*** Block opens ***
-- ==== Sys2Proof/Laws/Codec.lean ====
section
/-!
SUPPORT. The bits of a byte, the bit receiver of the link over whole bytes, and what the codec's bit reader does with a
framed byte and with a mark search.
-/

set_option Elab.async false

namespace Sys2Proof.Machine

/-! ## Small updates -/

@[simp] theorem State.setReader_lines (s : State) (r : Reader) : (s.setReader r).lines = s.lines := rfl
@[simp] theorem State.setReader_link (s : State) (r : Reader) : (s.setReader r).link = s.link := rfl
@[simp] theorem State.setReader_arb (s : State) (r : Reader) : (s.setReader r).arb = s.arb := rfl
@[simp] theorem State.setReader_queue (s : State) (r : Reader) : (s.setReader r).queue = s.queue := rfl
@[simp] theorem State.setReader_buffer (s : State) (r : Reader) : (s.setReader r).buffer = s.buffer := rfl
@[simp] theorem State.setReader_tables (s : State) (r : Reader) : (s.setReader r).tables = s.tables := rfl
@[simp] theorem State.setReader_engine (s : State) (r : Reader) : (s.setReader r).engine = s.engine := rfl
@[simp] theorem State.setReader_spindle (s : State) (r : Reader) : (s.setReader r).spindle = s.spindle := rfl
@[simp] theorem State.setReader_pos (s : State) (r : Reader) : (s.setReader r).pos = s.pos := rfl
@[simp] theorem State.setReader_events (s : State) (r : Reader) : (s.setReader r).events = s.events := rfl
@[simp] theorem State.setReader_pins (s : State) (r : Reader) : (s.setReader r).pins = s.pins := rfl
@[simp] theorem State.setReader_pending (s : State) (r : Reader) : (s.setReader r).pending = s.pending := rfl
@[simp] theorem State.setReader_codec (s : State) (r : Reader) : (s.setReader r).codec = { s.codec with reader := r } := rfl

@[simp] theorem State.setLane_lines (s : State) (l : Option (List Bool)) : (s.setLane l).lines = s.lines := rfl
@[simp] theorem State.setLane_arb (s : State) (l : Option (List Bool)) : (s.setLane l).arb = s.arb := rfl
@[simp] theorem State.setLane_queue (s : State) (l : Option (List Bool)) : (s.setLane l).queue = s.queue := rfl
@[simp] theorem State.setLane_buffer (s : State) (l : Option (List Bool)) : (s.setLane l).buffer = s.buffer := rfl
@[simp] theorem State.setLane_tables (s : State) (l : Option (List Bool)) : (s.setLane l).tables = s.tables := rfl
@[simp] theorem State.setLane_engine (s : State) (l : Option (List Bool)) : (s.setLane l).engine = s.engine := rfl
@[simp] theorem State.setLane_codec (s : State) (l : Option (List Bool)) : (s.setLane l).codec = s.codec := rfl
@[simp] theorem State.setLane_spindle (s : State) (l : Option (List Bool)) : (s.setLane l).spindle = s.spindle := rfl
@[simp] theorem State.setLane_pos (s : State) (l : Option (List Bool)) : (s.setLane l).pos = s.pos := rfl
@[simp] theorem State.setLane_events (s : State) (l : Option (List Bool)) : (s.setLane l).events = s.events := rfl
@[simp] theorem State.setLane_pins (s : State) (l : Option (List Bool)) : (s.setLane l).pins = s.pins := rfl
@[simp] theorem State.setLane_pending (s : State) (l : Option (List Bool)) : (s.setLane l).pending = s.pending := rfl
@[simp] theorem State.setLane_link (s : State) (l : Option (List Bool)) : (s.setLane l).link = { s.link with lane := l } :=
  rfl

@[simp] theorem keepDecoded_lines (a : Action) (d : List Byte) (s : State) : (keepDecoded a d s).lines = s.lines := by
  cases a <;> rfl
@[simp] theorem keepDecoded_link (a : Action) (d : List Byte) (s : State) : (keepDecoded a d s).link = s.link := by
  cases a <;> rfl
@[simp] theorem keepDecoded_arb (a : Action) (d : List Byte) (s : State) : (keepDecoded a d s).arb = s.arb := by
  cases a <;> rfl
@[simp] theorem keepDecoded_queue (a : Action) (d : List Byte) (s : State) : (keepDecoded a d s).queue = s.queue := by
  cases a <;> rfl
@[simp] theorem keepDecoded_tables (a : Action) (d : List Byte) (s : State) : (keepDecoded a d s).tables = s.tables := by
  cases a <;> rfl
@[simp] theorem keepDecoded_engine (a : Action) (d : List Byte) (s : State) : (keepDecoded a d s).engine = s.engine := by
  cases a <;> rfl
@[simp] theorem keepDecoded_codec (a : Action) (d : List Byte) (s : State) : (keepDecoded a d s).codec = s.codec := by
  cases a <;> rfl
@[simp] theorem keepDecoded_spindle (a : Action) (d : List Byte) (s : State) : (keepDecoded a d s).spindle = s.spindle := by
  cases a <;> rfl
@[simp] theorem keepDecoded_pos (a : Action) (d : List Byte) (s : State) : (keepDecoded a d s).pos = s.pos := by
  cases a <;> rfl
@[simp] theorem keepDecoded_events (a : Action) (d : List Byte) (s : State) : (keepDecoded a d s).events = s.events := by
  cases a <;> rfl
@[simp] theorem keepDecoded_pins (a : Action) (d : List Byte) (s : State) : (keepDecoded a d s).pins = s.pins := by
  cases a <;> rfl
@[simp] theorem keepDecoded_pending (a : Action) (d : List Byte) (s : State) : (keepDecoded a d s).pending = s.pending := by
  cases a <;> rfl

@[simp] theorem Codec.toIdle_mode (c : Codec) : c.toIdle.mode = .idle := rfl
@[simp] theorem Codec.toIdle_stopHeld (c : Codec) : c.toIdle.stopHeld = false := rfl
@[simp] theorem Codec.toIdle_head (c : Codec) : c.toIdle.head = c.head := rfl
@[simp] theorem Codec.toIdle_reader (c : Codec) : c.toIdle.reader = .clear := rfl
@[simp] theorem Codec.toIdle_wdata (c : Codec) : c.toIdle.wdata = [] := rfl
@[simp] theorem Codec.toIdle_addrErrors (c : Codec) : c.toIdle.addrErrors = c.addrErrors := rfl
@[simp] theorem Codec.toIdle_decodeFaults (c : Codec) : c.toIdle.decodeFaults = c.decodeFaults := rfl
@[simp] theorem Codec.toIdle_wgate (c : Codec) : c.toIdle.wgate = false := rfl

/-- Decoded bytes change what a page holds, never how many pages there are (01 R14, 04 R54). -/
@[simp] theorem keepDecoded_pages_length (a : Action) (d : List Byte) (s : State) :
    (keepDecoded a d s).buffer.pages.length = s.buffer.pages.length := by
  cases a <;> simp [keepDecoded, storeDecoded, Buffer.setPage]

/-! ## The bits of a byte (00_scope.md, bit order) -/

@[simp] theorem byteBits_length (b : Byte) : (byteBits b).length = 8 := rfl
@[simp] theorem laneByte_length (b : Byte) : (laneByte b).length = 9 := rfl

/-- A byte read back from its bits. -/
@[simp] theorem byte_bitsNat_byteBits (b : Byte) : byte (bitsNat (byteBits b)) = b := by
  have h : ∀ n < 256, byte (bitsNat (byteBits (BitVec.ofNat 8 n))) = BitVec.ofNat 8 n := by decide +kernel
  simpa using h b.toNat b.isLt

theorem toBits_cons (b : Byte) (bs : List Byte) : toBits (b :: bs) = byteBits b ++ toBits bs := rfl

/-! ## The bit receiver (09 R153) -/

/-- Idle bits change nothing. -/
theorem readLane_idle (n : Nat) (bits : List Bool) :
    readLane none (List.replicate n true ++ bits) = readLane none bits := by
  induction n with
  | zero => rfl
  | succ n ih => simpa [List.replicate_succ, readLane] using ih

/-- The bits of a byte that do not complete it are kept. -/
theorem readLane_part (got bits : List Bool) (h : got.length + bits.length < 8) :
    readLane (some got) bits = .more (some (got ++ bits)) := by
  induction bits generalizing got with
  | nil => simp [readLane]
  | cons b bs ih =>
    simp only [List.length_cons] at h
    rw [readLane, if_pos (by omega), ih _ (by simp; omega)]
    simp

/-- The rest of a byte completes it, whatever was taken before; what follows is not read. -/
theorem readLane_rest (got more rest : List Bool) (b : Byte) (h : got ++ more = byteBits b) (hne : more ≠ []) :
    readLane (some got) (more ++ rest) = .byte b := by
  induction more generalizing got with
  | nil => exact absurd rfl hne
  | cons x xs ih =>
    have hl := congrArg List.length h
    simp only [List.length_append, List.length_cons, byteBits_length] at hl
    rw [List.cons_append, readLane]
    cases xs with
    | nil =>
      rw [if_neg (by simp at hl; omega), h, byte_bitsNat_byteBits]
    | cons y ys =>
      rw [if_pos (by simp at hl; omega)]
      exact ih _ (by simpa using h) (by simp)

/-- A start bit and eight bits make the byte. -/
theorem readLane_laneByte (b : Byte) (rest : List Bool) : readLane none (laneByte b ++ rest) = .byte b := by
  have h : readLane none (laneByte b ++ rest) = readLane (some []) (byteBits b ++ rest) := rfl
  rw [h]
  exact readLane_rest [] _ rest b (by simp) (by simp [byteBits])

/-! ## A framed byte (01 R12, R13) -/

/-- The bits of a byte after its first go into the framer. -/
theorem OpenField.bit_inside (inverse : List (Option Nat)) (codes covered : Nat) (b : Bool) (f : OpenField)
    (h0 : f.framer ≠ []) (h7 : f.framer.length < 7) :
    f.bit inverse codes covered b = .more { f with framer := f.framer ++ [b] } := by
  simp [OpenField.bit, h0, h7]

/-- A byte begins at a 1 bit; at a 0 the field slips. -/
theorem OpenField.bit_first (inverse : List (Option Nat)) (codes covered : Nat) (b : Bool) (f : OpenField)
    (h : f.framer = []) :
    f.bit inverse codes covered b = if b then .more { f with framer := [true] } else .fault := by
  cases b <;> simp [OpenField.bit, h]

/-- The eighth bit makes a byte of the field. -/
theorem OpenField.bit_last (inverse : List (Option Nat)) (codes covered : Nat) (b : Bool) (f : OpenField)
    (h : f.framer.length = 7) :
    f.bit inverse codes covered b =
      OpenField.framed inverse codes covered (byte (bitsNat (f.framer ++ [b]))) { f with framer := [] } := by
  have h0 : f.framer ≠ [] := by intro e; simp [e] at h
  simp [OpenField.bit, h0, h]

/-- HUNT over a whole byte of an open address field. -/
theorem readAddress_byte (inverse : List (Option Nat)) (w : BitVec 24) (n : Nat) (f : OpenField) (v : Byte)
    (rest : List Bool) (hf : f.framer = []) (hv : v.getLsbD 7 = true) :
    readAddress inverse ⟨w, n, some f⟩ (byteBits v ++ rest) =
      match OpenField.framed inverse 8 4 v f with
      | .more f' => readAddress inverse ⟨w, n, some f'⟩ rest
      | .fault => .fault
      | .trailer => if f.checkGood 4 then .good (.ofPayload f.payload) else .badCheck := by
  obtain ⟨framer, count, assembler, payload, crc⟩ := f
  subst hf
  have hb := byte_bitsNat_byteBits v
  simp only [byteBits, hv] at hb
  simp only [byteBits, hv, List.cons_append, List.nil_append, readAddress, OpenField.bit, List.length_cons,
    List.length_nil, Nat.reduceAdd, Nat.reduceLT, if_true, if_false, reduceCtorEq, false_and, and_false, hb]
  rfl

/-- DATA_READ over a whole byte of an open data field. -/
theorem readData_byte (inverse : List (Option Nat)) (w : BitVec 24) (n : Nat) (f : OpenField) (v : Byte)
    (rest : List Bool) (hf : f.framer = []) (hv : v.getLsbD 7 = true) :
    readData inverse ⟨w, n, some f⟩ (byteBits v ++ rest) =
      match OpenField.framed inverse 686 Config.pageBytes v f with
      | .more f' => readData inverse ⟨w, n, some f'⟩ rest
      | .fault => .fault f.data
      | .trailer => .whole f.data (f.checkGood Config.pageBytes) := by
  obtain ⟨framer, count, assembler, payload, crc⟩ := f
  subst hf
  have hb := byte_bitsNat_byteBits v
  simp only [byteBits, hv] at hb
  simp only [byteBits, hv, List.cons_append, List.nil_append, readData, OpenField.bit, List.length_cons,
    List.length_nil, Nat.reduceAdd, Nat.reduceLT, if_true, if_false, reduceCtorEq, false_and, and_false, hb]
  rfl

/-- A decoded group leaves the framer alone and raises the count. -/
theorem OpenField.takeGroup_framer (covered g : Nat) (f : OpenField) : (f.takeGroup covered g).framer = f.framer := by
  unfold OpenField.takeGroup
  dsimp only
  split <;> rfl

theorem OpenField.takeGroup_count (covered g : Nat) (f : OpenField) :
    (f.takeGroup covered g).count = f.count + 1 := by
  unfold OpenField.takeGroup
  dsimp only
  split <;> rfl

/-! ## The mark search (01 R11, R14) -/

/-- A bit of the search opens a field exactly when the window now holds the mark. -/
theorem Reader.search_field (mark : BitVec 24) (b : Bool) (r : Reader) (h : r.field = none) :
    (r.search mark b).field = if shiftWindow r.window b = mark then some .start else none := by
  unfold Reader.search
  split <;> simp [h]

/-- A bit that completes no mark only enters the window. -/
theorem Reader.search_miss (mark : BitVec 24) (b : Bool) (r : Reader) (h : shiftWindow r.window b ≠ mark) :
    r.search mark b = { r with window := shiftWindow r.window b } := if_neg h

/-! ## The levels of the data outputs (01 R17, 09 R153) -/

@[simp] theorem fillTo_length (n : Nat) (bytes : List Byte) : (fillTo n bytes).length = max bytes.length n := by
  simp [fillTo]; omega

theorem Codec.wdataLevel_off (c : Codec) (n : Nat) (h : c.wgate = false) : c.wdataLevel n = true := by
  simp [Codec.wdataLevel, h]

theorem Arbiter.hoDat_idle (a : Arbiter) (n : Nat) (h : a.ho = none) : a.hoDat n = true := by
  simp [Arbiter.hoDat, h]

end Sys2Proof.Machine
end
*** Block closes ***
*** Block opens ***
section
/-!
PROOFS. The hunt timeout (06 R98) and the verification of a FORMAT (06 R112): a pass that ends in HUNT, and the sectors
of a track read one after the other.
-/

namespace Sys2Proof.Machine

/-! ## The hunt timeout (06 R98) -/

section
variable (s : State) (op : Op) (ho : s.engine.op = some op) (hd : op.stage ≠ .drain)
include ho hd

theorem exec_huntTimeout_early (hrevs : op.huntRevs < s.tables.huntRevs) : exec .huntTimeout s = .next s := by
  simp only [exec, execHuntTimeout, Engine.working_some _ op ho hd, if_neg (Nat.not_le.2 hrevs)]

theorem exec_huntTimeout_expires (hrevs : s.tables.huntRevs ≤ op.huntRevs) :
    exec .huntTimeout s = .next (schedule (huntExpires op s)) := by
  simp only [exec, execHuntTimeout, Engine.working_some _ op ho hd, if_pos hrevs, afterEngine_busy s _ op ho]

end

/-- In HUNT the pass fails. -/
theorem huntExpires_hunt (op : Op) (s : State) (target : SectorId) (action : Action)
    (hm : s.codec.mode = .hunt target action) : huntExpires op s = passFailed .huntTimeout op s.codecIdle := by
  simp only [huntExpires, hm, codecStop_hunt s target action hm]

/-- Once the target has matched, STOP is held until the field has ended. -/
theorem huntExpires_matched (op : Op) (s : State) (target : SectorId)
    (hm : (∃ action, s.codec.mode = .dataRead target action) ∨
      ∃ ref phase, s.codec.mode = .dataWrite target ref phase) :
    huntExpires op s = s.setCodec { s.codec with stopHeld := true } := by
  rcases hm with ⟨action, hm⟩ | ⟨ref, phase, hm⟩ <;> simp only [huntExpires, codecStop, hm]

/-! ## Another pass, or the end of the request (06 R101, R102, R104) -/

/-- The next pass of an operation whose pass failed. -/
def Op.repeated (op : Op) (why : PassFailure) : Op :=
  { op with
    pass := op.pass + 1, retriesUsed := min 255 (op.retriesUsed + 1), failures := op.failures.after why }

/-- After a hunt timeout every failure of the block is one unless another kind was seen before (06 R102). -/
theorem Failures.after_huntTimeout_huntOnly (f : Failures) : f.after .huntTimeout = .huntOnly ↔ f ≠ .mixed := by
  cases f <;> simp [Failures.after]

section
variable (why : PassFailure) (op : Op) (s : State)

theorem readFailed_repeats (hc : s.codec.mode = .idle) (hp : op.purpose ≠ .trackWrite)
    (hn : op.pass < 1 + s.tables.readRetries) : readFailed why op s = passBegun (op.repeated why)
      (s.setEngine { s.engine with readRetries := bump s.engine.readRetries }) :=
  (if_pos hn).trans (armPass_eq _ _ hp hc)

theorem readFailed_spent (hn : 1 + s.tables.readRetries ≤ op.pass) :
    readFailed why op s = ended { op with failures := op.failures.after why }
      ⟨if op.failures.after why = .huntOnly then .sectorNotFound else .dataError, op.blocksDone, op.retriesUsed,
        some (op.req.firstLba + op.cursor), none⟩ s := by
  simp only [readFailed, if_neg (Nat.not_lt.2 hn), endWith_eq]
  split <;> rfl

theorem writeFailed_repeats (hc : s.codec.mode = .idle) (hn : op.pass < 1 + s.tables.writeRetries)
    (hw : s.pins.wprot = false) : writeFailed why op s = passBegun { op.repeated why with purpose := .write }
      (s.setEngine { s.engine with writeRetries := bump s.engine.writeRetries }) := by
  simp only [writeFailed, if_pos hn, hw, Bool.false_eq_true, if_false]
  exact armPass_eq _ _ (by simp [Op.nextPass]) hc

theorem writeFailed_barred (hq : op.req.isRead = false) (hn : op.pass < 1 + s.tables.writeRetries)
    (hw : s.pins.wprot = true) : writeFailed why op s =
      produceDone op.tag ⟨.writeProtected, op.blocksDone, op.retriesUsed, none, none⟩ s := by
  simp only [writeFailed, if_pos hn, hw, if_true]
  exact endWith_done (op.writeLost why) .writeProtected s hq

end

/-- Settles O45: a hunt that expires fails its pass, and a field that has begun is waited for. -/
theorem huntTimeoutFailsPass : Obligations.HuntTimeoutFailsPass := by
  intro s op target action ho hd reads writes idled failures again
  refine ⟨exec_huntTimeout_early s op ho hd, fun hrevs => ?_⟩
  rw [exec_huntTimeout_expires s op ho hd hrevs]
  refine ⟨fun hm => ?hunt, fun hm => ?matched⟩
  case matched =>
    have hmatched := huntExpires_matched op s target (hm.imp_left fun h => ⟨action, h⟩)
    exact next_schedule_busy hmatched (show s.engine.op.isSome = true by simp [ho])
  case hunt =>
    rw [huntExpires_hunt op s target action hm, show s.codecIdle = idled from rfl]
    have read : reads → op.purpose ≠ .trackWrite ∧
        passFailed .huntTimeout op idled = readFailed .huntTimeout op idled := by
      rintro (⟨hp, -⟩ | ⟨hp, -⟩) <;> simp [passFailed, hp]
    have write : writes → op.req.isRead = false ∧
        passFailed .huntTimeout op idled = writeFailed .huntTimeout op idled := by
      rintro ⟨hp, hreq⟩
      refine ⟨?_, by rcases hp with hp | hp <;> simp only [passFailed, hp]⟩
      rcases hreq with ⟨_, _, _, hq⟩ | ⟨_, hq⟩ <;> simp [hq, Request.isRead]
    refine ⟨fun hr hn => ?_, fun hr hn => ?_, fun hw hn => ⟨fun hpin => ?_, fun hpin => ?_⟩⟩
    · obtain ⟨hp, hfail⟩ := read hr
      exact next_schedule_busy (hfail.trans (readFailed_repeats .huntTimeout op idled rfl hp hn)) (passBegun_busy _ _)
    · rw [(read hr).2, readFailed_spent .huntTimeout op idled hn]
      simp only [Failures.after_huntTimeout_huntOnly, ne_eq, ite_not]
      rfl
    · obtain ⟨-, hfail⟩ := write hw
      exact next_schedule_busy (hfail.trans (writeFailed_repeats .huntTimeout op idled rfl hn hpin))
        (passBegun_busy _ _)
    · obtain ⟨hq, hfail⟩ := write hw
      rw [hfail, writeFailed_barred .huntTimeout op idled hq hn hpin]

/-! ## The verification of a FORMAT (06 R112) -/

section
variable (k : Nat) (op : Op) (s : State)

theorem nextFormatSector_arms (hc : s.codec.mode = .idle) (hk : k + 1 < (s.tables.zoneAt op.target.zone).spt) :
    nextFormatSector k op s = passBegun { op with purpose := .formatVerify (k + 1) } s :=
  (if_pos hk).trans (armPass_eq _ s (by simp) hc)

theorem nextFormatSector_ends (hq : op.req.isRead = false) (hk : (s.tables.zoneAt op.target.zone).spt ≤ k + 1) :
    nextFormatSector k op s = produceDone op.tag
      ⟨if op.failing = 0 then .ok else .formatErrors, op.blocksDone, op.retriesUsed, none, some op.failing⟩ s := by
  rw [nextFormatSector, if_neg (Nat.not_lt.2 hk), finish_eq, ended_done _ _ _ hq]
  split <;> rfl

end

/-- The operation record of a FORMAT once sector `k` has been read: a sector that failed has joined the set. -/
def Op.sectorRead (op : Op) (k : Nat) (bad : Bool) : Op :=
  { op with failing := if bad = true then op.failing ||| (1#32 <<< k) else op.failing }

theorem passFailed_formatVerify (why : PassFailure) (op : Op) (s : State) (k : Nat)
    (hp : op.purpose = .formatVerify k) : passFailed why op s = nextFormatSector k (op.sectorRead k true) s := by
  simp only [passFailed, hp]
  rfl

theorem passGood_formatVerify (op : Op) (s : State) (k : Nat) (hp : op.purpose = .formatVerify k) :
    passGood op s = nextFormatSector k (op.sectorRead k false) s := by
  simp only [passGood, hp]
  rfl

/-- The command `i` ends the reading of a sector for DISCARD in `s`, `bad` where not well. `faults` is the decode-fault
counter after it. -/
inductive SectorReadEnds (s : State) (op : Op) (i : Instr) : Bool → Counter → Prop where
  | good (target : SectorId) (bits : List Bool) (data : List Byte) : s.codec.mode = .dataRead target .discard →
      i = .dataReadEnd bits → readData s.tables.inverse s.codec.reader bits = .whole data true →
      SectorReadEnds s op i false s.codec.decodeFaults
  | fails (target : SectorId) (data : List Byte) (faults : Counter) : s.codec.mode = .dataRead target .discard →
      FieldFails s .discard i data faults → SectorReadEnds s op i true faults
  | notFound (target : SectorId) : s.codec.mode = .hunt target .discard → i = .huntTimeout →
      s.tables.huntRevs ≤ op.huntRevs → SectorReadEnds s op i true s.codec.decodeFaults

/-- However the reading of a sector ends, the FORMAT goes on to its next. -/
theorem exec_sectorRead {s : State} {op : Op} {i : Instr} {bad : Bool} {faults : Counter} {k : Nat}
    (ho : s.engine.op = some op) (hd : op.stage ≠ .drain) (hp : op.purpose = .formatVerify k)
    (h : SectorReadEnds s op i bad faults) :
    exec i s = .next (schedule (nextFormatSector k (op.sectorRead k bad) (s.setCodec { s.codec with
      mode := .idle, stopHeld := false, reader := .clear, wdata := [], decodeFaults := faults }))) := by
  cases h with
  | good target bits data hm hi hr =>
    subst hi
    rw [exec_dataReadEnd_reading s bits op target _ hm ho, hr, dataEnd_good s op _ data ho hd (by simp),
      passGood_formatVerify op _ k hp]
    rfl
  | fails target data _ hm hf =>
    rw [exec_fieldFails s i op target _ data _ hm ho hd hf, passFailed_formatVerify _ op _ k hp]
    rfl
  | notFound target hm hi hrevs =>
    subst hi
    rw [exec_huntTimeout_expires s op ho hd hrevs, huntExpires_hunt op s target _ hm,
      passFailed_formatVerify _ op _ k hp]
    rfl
*** Block closes ***
Take from the listing above each line in which the string "readRetries" is found.

    (hn : op.pass < 1 + s.tables.readRetries) : readFailed why op s = passBegun (op.repeated why)
      (s.setEngine { s.engine with readRetries := bump s.engine.readRetries }) :=
theorem readFailed_spent (hn : 1 + s.tables.readRetries ≤ op.pass) :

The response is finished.